The Role of Trademark Law in the History of US Visual Identity Design, c.1860–1960

By Oxford University Press on behalf of The Design History Society

Introduction

Design historians still await a truly authoritative account of the development of visual identity design (aka graphic identity design or corporate identity design1) in the United States. Historians of visual identity design still disagree on basic matters of fact, such as when visual identity design was first practised in the USA, and which US designers and companies were the first to engage in it. There is, as yet, no widely accepted explanation as to why so few US businesses commissioned visual identity designs prior to World War II, nor why a small but significant number of US businesses simultaneously decided to do so in the mid-1930s (as opposed to at some earlier or later historical moment). Moreover, many historians have relied on highly dubious assertions about the character of US designers and businesses in order to explain the post-war surge of interest in visual identity design.

In this essay, I argue that US trademark law has played an under-recognized but formative role in the early history of US visual identity design. For example, design historians have seldom offered explanations for why US businesspeople did not commission visual identity designs in the 1900s, 1910s and 1920s; the few who have done, have suggested that US businesspeople’s ignorance, or their ‘conservative tastes’, were the reason for their lack of interest in them. In contrast, I argue that US trademark law during those decades strongly favoured ‘conservative’ styles and furthermore made visual identity design a risky and in some cases actively undesirable investment. Second, earlier design historians have offered changing tastes or an increasing acceptance of modernism as reasons why a small but significant minority of US businesses simultaneously commissioned the country’s first visual identity designs in the mid-1930s. I propose instead that changes in US common law pertaining to trademark licensing and franchising, coupled with anti-chain legislation, made visual identity design feasible and desirable for the first time, and indeed downright necessary for certain kinds of franchises. Third, earlier design historians have credited the efforts of individual designers with strong personal visions, the changing size and character of US corporations and, once again, changing tastes as explanations for why nearly every large regional, national and multinational US company invested in visual identity design following World War II. In contrast, I argue that the strong statutory trademark protection afforded by the Lanham Act of 1946 sparked the strong and sustained surge of interest of businesses in visual identity design. And ultimately, I suggest that attending to the laws that condition the actions of all businesses and designers can at times yield more satisfying historical explanations than traditional archival research on individual businesses or designers.

How US common law shaped nineteenth-century trademark design

Today, legal scholars routinely lump trademark law together with copyright, patent, and design patent law as a form of so-called intellectual property law.2 But trademarks are far more ancient than patents and copyrights, and spring from entirely different motives. Patents and copyrights are intended to provide incentives to innovation by granting inventors and creators a limited-term, exclusive right to produce their novel inventions or original creative works. Trademarks provide no incentives to create new goods, nor exclusive rights to produce goods. Because their original purpose was simply to identify the source of goods, they can endure under both common and statutory law for as long as a producer remains in operation.
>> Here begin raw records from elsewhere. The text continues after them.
/-- A core that runs with no copy of the almanac and an area that may be erased. -/
theorem test_AlmanacMayBeWritten : (coreRuns dev0 && !inSafe dev0 && bankFree dev0 0 && !areaWorn dev0 0 && decide (almBest dev0 = none)) = true := by decide +kernel

/-! ### The root PLL and the outputs -/

def pllAt (st : PllState) : State := { dev0 with pll := { dev0.pll with state := st } }

theorem test_ThePllFollowsItsReference :
    (let pj (n : Nat) (s : State) : State := fset Pg.clk F.CLK_PJCFG_AUTO n s
    on (pllAt .waitref) (.refclkQualified 5) (fun s t => decide (t.pll.state = .acquire) && t.pll.refpres && only [.pll] s t) &&
    on (pllAt .coast) (.refclkQualified 200001) (fun s t => decide (t.pll = { s.pll with refpres := true, ferr := 32767 }) &&
      decide (s.pll.since + ms (fget s Pg.clk F.CLK_CSTCFG_QUALT) ≤ t.now) && only [.now, .pll, .time] s t) &&
    on (pllAt .coast) (.refclkQualified (-200000)) (fun s t => decide (t.pll.state = .relock) && decide (t.pll.ramp = -200000) && decide (t.pll.ferr = -32767) && only [.now, .pll, .time] s t) &&
    on { pllAt .waitref with boot := { dev0.boot with state := .pll, held := false } } .freerun (fun s t => decide (t.pll.state = .freerun) && evt t Pg.clk E.CLK_FREERUN &&
      decide (s.pll.since + ms 10 ≤ t.now) && decide (t.boot.state = .flashchk) && only [.now, .hdrs, .vecs, .pll, .time, .boot, .safe] s t) &&
    on (pllAt .acquire) .pllLock (fun s t => decide (t.pll.state = .locked) && evt t Pg.clk E.CLK_LOCK && decide (t.boot = s.boot) && only [.hdrs, .vecs, .pll, .boot] s t) &&
    on (setChan 0 { chan0 with state := .selfref } { pllAt .acquire with power := { dev0.power with state := .waking } }) .pllLock (fun s t => (t.chan 0).exiting &&
      only [.hdrs, .chans, .vecs, .pll, .boot] s t) &&
    [(Instr.refclkLoss, E.CLK_COAST), (.refStep, E.CLK_REF_STEP), (.unlock, E.CLK_UNLOCK)].all (fun c => on (pllAt .locked) c.1 (fun s t => decide (t.pll.state = .coast) &&
      evt t Pg.clk E.CLK_COAST && evt t Pg.clk c.2 && up1 Pg.clk F.CLK_CSTCNT_COASTS s t && decide (t.pll.coastSince = some t.now) && only [.hdrs, .flds, .vecs, .pll] s t)) &&
    on (pllAt .pjwait) .refclkLoss (fun _ t => decide (t.pll.state = .coast) && !t.pll.refpres && evt t Pg.clk E.CLK_COAST) &&
    on (pllAt .acquire) .refclkLoss (fun s t => decide (t.pll.state = .waitref) && only [.pll] s t) &&
    on (pllAt .step) .refclkLoss (fun s t => decide (t.pll.state = .step) && t.pll.stepLost && only [.pll] s t) &&
    [((2001 : Int), (1 : Int)), (-2001, -1), (2000, 0)].all (fun x => on { pllAt .relock with pll := { (pllAt .relock).pll with ramp := x.1 } } .relockRampStep (fun s t =>
      decide (t.pll = { s.pll with ramp := x.2, rampAt := us 10 }) && decide (t.now = us 10) && only [.now, .pll, .time] s t)) &&
    on (pllAt .relock) (.phaseMeasured 0) (fun s t => decide (t.pll.state = .locked) && evt t Pg.clk E.CLK_RELOCK && evt t Pg.clk E.CLK_SLEW_DONE && only [.hdrs, .flds, .vecs, .pll] s t) &&
    on (pllAt .relock) (.phaseMeasured (-1000)) (fun s t => decide (t.pll.state = .slew) && decide (t.pll.offset = -1000) && !t.pll.hostSlew && only [.flds, .pll] s t) &&
    on (pj 0 (pllAt .relock)) (.phaseMeasured 1001) (fun s t => decide (t.pll.state = .pjwait) && decide (t.pll.jump = 1001) && evt t Pg.clk E.CLK_PHASE_JUMP &&
      up1 Pg.clk F.CLK_CSTCNT_JUMPS s t && only [.hdrs, .flds, .vecs, .pll] s t) &&
    on (pj 1 (pllAt .relock)) (.phaseMeasured (-5000)) (fun _ t => decide (t.pll.state = .slew) && t.pll.hostSlew) &&
    on (pj 2 (pllAt .relock)) (.phaseMeasured 4999) (fun _ t => decide (t.pll.state = .pjwait) || decide (t.pll.state = .step))) = true := by decide +kernel

theorem test_PhaseJumpsAndOutputs :
    (let jump (d : Int) : State := { pllAt .pjwait with pll := { (pllAt .pjwait).pll with offset := d, coastSince := some 0 } }
    let window (open_ : Bool) (s : State) : State := { s with
      time := { s.time with state := .locked, sched := { period := 51200000 * 65536 } }, merid := { s.merid with blankNow := 2000, inBlank := open_, openedAt := 0 } }
    let slewing (d : Int) (h : Bool) : State := fset Pg.clk F.CLK_PJCFG_SLEWRATE 40 { pllAt .slew with pll := { (pllAt .slew).pll with offset := d, hostSlew := h } }
    let stepping (lost : Bool) : State := { pllAt .step with pll := { (pllAt .step).pll with offset := 2000, stepAt := 3, stepLost := lost } }
    on (jump 2000) (.pjcmdSlew .core) (fun s t => decide (t.pll.state = .slew) && t.pll.hostSlew && decide (t.pll.offset = 2000) && only [.flds, .pll] s t) &&
    on (window true (jump 2000)) (.pjcmdStep .core) (fun s t => pjWindow s && stepFits s && decide (t.pll.state = .step) && only [.flds, .pll] s t) &&
    on (window false (jump 2000)) (.pjcmdStep .core) (fun s t => pjWindow s && !stepFits s && t.pll.stepWait && decide (t.pll.state = .pjwait) && only [.pll] s t) &&
    on (jump 2000) (.pjcmdStep .core) (fun s t => !pjWindow s && evt t Pg.clk E.CLK_CFGERR && only [.hdrs, .vecs] s t) &&
    on (pllAt .locked) (.pjcmdSlew .core) (fun s t => evt t Pg.clk E.CLK_CFGERR && only [.hdrs, .vecs] s t) &&
    on (slewing 100 true) .slewEpochWithoutPulse (fun s t => decide (t.pll.offset = 60) && decide (s.pll.slewAt + ms 10 ≤ t.now) && only [.now, .pll, .time] s t) &&
    on (slewing 100 false) .slewEpochWithoutPulse (fun _ t => decide (t.pll.offset = 90)) &&
    on (slewing (-40) true) .slewEpochWithoutPulse (fun s t => decide (t.pll.state = .locked) && decide (t.pll.offset = 0) && evt t Pg.clk E.CLK_SLEW_DONE && evt t Pg.clk E.CLK_RELOCK &&
      only [.now, .hdrs, .vecs, .pll, .time] s t) &&
    on (stepping false) .stepDone (fun s t => decide (t.pll.state = .locked) && decide (t.pll.offset = 0) && evt t Pg.clk E.CLK_STEP_DONE && decide (3 + stepUnits 2000 ≤ t.now) &&
      only [.now, .hdrs, .vecs, .pll, .time] s t) &&
    on (stepping true) .stepDone (fun _ t => decide (t.pll.state = .coast) && evt t Pg.clk E.CLK_COAST) &&
    [6, 7, 0].all (fun m => on dev0 (.clockMonitorFail m) (fun _ t => decide (t.safe.state = .entering) && evt t Pg.clk (if m = 6 then E.CLK_SYNC_ERR else E.CLK_MON_FAIL))) &&
    on dev0 (.clkOutputEnable .core 1 true) (fun s t => fget t Pg.clk (F.CLK_OUTk_EN.shift 4) == 1 && only [.flds] s t) &&
    on (joinOn dev0) (.clkOutputEnable .core 1 false) (fun s t => fget t Pg.clk (F.CLK_OUTk_EN.shift 4) == 0 && only [.flds] s t) &&
    on dev0 (.clkOutputEnable .core 0 false) (fun s t => fget s Pg.clk F.CLK_OUTk_EN == 1 && evt t Pg.clk E.CLK_CFGERR && only [.hdrs, .vecs] s t) &&
    on dev0 (.fdlyWrite .core 0 200) (fun s t => fget t Pg.clk F.CLK_OUTk_FDLY == 128 && fget t Pg.clk (F.CLK_OUTk_FDLY.shift 4) == 128 && fineNow t 0 == fineNow s 0 && only [.flds, .pll] s t) &&
    on dev0 (.fdlyWrite .core 1 200) (fun s t => decide (t = s)) &&
    on dev0 (.fdlyWrite .core 5 20) (fun s t => fget t Pg.clk (F.CLK_OUTk_FDLY.shift 20) == 20 && only [.flds, .pll] s t) &&
    on dev0 (.dseedWrite .core 0) (fun s t => t.pll.lfsr == 0xFFFFFFFF && only [.flds, .pll] s t)) = true := by decide +kernel

/-! ### Time -/

/-- Ring ports E (link 16) and W (link 17) in ACTIVE. -/
def ringed (s : State) : State := setLink 17 port8 (setLink 16 port8 s)

/-- A member of a ring on which SYNCs come. -/
def member (st : TState) : State := ringed { dev0 with time := { dev0.time with state := st } }

/-- A master. -/
def master (s : State) : State := fset Pg.time F.TIME_TCFG_ROLE 1 { s with time := { s.time with state := .master } }

theorem test_TimeGroupsTravel :
    (let sched : Schedule := { ptime := 100, epoch := 7, period := 5000, gmid := 3, domain := 0 }
    let good : List (BitVec 128) := ldlyWords 0 9 1000 (some (400, 600, 4)) 77
    let sync (hops : Nat) : List (BitVec 128) := syncWords 0 hops false 8 2000 256 sched
    let s0 := setRlink 0 { fresh := 0, ldlySeq := 65535 } (member .locked)
    on s0 (.ldlySend 0) (fun s t => (t.rlink 0).ldlySeq == 0 && decide ((t.rlink 0).sent = ldlyWords 0 65535 s.time.dev none s.fuses.devId) && only [.freeCtr, .links, .ring] s t) &&
    on s0 .syncSend (fun s t => decide (originPorts s = []) && decide (t = s)) &&
    on (master s0) .syncSend (fun s t => decide (originPorts s = [0, 1]) && t.time.syncSeq == 1 && decide ((t.rlink 1).sent = (t.rlink 0).sent) &&
      groupFld (t.rlink 0).sent 0 40 8 == 0 && groupGood (t.rlink 0).sent && only [.freeCtr, .links, .time, .ring] s t) &&
    on s0 (.ldly 0 ⟨lset 0 good 2 0, 1600⟩) (fun s t => evt t (Pg.link 16) E.HP_CTRL_ERR && only [.now, .hdrs, .links, .vecs, .time] s t) &&
    on s0 (.ldly 0 ⟨good, 1600⟩) (fun s t => groupIs 0x20 good && decide ((t.rlink 0).echo = some (1000, 1600, 9)) && (t.rlink 0).nbr == 77 && decide ((t.rlink 0).rt = 1200 - 400) &&
      only [.now, .hdrs, .flds, .links, .vecs, .time, .ring] s t) &&
    on s0 (.sync 0 ⟨sync 16, 2100⟩) (fun s t => !ringEntry s (ringOf 0) && evt t Pg.time E.TIME_HOPS && only [.now, .hdrs, .links, .vecs, .time] s t) &&
    on s0 (.sync 0 ⟨sync 15, 2100⟩) (fun s t => decide (t.time.sched = sched) && t.time.hops == 16 && decide (t.time.dirE.theta = (100 - 1) * 512) && t.time.dirE.seq == 8 &&
      groupFld (t.rlink 1).sent 0 40 8 == 16 && groupFld (t.rlink 1).sent 1 64 64 == 2000 &&
      only [.now, .freeCtr, .hdrs, .flds, .links, .vecs, .merid, .time, .ring] s t) &&
    on { s0 with time := { s0.time with dirE := { seen := some 50 } } } .syncLoss (fun s t => holdable s && decide (t.time.state = .hold) && up1 Pg.time F.TIME_TCNT_LOSSES s t &&
      evt t Pg.time E.TIME_SYNC_LOSS && decide (50 + 3 * syncInt s < t.now) && only [.now, .hdrs, .flds, .vecs, .time] s t)) = true := by decide +kernel

theorem test_TheTimeUnitObeys :
    (let big (blank : Nat) (open_ : Bool) : State := { member .bigwait with
      time := { (member .bigwait).time with theta := 51200, dev := 1000, sched := { period := 51200000 * 65536 } }, merid := { (member .bigwait).merid with blankNow := blank, inBlank := open_ } }
    let m0 := master (member .free)
    let runs := { m0 with time := { m0.time with running := true, sched := { period := 51200000 * 65536 } } }
    on (fset Pg.time F.TIME_SETH_TIME 1 (fset Pg.time F.TIME_SETL_TIME 5 m0)) (.timeSet .core) (fun s t => t.time.dev == 0x100000005 && only [.time, .ring] s t) &&
    on m0 (.epadopt .core) (fun s t => t.time.adopt && only [.time] s t) &&
    on (big 2000 true) (.timeStep .core) (fun s t => pjWindow s && timeFits s && t.time.dev == 900 && decide (t.time.state = .locked) && evt t Pg.time E.TIME_STEP_DONE &&
      only [.hdrs, .vecs, .time] s t) &&
    on (big 2000 false) (.timeStep .core) (fun s t => pjWindow s && !timeFits s && decide (t.time.state = .step) && only [.time] s t) &&
    on (big 0 false) (.timeStep .core) (fun s t => !pjWindow s && evt t Pg.time E.TIME_CFGERR && only [.hdrs, .vecs] s t) &&
    on (big 0 false) (.timeSlew .core) (fun s t => decide (t.time.state = .slew) && decide (t.time.corr = 100000000000) && only [.time] s t) &&
    on (member .hold) (.resume .core) (fun s t => t.time.resume && only [.time] s t) &&
    [Instr.timeSet .core, .timeStep .core, .resume .core].all (fun c => on (member .locked) c (fun s t => evt t Pg.time E.TIME_CFGERR && only [.hdrs, .vecs] s t)) &&
    on (member .slew) .timeSlewEnd (fun s t => decide (t.time.state = .locked) && evt t Pg.time E.TIME_SLEW_DONE && only [.now, .hdrs, .vecs, .time] s t) &&
    on m0 (.roleChange .core true) (fun s t => decide (t = s)) &&
    on (member .locked) (.roleChange .core true) (fun s t => decide (t.time.state = .master) && t.time.hops == 0 && fget t Pg.time F.TIME_TCFG_ROLE == 1 && only [.flds, .merid, .time] s t) &&
    on runs (.roleChange .core false) (fun s t => decide (t.time.state = .free) && !t.time.running && t.time.hops == 31 && only [.flds, .merid, .time] s t) &&
    on m0 (.perlWrite .core 5) (fun s t => decide (t.time.perlHeld = some 5) && only [.time] s t) &&
    on { runs with time := { runs.time with perlHeld := some 5 } } (.perhWrite .core 0x70002) (fun s t => decide (t.time.perNext = some 0x200000005) && decide (t.time.perlHeld = none) &&
      only [.time] s t) &&
    on m0 (.perhWrite .core 1) (fun s t => t.time.running && t.time.sched.period == 0x100000000 && t.time.lastPtime == s.time.dev && only [.time] s t) &&
    on m0 (.perhWrite .core 0) (fun s t => !t.time.running && only [.time] s t) &&
    on (member .locked) (.perhWrite .core 0) (fun s t => evt t Pg.time E.TIME_CFGERR && only [.hdrs, .vecs] s t) &&
    (let sync0 := fset Pg.time F.TIME_TCFG_FSYNC 1 runs
     on { sync0 with time := { sync0.time with dev := BitVec.ofNat 64 (us 1) } } .fsyncEdge (fun s t => pulsing s && decide (t.time.fsMove = us 1 * 1000000000) && only [.time] s t) &&
     on { sync0 with time := { sync0.time with dev := BitVec.ofNat 64 (us 1 + 1) } } .fsyncEdge (fun s t => evt t Pg.time E.TIME_FSYNC_ERR && only [.hdrs, .vecs] s t)) &&
    on { dev0 with time := { dev0.time with dev := 0x300000007 } } (.nowlRead .core) (fun s t => decide (t.busResult = some 7) && t.time.nowh == 3 && only [.busResult, .time] s t)) = true := by decide +kernel

/-! ### Mirroring and handover -/

/-- The king-post store with ring ports in ACTIVE and mirror entry 2 for region 1. -/
def mirroring (m : Mirror) : State :=
  let s := setMirror 2 m (ringed kpStore)
  { s with ring := { s.ring with kpwLast := some 8 } }

def dest : Mirror := { en := true, dest := true, lreg := 1, state := .attached }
Producers, consumers, and governing bodies all have reasons to be interested in trademarks. Producers have, for millennia, voluntarily moulded, stamped, incised and painted their names or makers’ marks on their products in order to solicit repeat custom and to deter copyists. Consumers use trademarks to identify goods by makers whose products they have liked in the past. Civil and religious authorities have often mandated printers’ marks, just as guilds often required trademarks and hallmarks, in order to regulate the number of authorized producers and to punish those whose output they deemed sacrilegious, unethical or incompetent.

The authors of the Constitution did not explicitly authorize Congress to write federal trademark legislation, presumably because there were no precedents and no recognized need for it. Until 1870, the US states individually adjudicated trademark and unfair competition disputes under common law. Under state common law, the person or business who could demonstrate the earliest continuous use of a trademark in a given field of commerce in a given state received exclusive rights to the mark in that state. But since the purpose of trademarks is to identify the source of goods, another bedrock principle of nineteenth-century US common law was that people could not be precluded from doing business under their own names. And indeed, the vast majority of early and mid-nineteenth-century American businesses used their founders’ names as, or as part of, their trademarks (e.g., Procter & Gamble; F.W. Woolworth’s; Montgomery Ward, J.C. Penney, Levi-Strauss, Smith Brothers).